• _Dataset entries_

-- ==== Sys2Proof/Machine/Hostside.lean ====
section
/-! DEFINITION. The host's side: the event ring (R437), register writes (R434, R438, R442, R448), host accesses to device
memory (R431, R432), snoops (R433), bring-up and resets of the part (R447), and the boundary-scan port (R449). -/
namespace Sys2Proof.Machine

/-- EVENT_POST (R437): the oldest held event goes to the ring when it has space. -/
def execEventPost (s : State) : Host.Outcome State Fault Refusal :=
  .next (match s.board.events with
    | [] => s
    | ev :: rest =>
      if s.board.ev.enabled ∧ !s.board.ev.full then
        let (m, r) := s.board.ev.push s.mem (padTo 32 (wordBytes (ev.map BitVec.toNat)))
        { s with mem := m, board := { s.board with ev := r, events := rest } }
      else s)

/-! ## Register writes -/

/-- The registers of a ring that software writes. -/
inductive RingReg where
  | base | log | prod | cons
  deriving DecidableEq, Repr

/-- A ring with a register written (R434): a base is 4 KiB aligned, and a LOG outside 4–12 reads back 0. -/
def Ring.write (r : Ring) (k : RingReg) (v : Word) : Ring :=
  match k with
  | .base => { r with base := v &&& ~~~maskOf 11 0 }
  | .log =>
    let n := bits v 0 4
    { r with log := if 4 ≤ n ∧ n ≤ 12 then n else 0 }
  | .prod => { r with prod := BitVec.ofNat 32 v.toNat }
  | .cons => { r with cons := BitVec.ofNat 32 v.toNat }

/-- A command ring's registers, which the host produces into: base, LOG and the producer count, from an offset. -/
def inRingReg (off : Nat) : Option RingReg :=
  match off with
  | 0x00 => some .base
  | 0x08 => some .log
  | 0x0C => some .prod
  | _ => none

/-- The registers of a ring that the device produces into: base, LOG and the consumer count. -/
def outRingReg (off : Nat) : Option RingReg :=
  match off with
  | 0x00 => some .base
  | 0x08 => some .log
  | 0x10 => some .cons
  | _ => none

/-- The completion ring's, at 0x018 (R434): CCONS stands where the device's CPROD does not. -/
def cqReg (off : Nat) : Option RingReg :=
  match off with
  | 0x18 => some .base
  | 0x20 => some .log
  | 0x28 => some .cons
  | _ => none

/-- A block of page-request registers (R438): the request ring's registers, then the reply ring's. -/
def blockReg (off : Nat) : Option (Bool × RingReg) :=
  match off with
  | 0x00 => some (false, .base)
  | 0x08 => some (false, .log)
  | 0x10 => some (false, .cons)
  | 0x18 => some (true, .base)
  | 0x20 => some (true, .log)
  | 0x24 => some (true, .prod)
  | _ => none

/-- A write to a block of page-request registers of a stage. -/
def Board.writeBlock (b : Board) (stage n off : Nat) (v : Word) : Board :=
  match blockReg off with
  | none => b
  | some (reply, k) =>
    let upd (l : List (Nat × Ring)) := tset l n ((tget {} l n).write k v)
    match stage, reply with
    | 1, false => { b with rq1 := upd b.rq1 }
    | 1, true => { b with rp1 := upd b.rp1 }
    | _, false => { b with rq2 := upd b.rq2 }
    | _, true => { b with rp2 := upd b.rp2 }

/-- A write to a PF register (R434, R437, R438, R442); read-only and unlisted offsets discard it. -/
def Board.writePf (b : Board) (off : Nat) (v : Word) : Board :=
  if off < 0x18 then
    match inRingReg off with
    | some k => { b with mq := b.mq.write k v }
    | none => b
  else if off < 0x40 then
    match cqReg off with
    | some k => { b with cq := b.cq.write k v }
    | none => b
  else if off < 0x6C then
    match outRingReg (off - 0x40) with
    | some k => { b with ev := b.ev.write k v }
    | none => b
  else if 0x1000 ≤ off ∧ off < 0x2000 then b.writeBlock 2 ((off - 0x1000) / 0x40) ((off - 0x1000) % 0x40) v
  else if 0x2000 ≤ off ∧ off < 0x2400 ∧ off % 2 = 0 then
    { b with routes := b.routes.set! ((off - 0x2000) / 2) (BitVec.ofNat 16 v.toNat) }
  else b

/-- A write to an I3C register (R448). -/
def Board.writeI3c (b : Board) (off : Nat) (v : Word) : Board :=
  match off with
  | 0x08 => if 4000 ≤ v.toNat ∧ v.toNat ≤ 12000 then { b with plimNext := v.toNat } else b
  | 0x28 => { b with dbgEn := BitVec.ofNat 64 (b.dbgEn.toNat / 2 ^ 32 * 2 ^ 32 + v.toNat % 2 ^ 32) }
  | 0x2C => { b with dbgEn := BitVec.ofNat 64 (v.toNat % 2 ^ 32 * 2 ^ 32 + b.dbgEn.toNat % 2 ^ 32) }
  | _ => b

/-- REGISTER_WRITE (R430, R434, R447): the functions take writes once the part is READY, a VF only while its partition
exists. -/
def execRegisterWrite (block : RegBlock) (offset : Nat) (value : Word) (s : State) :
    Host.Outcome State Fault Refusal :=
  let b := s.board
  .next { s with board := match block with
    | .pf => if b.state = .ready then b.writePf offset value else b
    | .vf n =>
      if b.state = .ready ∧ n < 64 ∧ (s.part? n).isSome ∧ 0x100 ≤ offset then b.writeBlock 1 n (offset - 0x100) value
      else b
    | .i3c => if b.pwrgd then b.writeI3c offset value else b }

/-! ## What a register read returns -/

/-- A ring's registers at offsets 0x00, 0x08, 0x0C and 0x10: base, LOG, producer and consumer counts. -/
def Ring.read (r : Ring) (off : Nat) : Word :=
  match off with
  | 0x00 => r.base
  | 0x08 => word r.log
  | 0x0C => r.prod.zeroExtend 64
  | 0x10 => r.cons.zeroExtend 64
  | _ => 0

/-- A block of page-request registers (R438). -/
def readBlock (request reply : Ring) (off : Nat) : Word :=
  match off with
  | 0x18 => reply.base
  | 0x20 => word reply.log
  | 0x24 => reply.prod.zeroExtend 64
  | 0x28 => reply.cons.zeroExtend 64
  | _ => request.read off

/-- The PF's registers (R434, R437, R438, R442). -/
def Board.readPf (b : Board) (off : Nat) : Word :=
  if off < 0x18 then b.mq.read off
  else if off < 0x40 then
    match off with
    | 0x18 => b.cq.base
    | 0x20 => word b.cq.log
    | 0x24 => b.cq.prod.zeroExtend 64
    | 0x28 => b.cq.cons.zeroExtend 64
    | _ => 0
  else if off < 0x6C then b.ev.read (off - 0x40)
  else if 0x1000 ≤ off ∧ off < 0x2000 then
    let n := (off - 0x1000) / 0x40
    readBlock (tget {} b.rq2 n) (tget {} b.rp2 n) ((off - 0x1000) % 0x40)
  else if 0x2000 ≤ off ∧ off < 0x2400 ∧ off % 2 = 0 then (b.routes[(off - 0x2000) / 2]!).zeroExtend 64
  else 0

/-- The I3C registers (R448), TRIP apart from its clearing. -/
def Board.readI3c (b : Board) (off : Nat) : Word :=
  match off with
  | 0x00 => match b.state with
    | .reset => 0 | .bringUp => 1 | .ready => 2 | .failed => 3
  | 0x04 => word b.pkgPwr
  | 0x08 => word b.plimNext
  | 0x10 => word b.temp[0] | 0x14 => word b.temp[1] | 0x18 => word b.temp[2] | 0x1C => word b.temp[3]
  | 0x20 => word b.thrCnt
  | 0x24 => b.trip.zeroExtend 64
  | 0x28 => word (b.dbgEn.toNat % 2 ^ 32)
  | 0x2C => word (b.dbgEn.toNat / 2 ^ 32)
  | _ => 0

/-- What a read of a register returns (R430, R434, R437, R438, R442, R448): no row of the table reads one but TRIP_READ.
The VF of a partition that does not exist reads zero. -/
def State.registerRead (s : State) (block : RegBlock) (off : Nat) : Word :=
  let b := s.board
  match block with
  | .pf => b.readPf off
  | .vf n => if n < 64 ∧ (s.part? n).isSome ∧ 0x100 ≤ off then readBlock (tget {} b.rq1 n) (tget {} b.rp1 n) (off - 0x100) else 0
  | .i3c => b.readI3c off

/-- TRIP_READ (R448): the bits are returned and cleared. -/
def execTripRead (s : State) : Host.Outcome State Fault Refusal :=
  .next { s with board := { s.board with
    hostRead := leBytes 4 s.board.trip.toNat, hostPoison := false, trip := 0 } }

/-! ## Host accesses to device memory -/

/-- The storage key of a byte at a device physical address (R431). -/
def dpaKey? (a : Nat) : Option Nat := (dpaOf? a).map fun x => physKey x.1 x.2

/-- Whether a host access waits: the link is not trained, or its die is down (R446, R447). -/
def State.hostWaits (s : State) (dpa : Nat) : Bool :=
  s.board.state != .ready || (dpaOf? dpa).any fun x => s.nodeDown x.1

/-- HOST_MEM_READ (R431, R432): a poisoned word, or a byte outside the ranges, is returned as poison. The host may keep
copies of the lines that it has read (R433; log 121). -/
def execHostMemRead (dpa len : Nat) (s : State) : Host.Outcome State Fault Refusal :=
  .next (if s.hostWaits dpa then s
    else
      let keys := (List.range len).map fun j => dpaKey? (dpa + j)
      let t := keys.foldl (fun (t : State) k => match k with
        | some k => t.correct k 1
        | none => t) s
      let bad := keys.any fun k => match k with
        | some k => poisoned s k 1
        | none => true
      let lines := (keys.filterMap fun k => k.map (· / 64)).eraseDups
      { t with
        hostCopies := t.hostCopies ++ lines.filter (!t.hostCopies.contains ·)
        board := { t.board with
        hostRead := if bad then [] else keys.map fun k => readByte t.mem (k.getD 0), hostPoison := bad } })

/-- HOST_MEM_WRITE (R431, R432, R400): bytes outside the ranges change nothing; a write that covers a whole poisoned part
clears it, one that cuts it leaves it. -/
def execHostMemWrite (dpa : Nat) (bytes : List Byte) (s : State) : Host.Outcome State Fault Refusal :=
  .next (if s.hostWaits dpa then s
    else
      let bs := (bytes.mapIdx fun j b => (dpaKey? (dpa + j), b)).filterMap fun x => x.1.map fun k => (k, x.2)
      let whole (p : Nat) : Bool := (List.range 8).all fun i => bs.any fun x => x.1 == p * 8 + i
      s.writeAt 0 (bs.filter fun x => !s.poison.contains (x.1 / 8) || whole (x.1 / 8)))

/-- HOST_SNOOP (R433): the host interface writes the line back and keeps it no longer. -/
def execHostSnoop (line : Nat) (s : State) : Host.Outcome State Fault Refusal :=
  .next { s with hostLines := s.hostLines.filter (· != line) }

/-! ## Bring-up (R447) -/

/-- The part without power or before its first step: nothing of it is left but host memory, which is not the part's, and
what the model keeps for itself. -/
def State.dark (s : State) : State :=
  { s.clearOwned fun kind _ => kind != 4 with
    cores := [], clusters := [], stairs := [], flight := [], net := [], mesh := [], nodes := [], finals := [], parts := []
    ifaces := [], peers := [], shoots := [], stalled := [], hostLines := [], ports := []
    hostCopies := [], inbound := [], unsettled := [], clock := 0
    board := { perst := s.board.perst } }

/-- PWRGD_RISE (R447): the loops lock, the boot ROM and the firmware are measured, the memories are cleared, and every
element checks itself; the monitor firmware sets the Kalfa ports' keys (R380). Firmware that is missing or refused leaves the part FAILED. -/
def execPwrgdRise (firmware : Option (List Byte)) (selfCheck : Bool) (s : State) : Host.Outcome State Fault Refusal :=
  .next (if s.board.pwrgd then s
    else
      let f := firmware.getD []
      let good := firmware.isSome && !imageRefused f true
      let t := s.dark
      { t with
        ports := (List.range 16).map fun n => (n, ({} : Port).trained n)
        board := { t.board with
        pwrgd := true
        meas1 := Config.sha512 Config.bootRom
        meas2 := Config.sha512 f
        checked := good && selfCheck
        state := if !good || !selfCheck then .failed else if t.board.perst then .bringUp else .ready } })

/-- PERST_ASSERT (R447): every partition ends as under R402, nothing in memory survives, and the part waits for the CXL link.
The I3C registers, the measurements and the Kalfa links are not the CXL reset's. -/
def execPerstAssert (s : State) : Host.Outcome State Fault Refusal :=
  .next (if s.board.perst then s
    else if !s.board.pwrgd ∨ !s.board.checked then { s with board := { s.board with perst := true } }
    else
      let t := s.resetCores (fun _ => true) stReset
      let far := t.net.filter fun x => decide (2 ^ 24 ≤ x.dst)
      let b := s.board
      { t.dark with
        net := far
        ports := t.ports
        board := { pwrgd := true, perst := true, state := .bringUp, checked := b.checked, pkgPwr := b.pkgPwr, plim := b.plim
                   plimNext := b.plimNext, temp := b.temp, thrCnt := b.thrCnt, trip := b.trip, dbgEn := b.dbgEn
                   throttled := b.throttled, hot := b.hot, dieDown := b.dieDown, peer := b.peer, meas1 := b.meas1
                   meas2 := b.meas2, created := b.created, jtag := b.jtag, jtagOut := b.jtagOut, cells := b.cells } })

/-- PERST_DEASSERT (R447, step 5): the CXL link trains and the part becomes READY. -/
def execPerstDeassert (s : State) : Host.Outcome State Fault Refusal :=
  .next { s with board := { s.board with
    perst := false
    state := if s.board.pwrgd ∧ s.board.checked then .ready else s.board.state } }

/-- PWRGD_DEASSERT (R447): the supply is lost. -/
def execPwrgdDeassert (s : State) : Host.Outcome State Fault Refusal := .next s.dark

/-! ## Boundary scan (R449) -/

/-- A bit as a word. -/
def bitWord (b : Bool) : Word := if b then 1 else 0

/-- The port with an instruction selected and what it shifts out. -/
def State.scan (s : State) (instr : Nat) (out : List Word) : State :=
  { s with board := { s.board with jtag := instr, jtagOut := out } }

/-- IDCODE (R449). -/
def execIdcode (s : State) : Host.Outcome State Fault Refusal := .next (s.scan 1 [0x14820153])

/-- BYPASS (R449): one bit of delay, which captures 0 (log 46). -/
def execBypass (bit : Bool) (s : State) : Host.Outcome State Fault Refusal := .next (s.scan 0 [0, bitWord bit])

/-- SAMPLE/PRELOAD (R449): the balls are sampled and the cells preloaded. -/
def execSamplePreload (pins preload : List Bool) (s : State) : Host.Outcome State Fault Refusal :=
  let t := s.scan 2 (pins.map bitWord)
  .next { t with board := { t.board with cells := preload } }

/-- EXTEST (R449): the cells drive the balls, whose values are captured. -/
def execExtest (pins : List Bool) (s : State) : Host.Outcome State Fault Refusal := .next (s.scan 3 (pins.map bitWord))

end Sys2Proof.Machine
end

• _Exercise requirements_
Transcribe the lines above between the line holding "register (R448). -/" and the line holding "read returns -/", inclusive, exactly as they stand and with nothing added.

• _Written answer_
/-- A write to an I3C register (R448). -/
def Board.writeI3c (b : Board) (off : Nat) (v : Word) : Board :=
  match off with
  | 0x08 => if 4000 ≤ v.toNat ∧ v.toNat ≤ 12000 then { b with plimNext := v.toNat } else b
  | 0x28 => { b with dbgEn := BitVec.ofNat 64 (b.dbgEn.toNat / 2 ^ 32 * 2 ^ 32 + v.toNat % 2 ^ 32) }
  | 0x2C => { b with dbgEn := BitVec.ofNat 64 (v.toNat % 2 ^ 32 * 2 ^ 32 + b.dbgEn.toNat % 2 ^ 32) }
  | _ => b

/-- REGISTER_WRITE (R430, R434, R447): the functions take writes once the part is READY, a VF only while its partition
exists. -/
def execRegisterWrite (block : RegBlock) (offset : Nat) (value : Word) (s : State) :
    Host.Outcome State Fault Refusal :=
  let b := s.board
  .next { s with board := match block with
    | .pf => if b.state = .ready then b.writePf offset value else b
    | .vf n =>
      if b.state = .ready ∧ n < 64 ∧ (s.part? n).isSome ∧ 0x100 ≤ offset then b.writeBlock 1 n (offset - 0x100) value
      else b
    | .i3c => if b.pwrgd then b.writeI3c offset value else b }

/-! ## What a register read returns -/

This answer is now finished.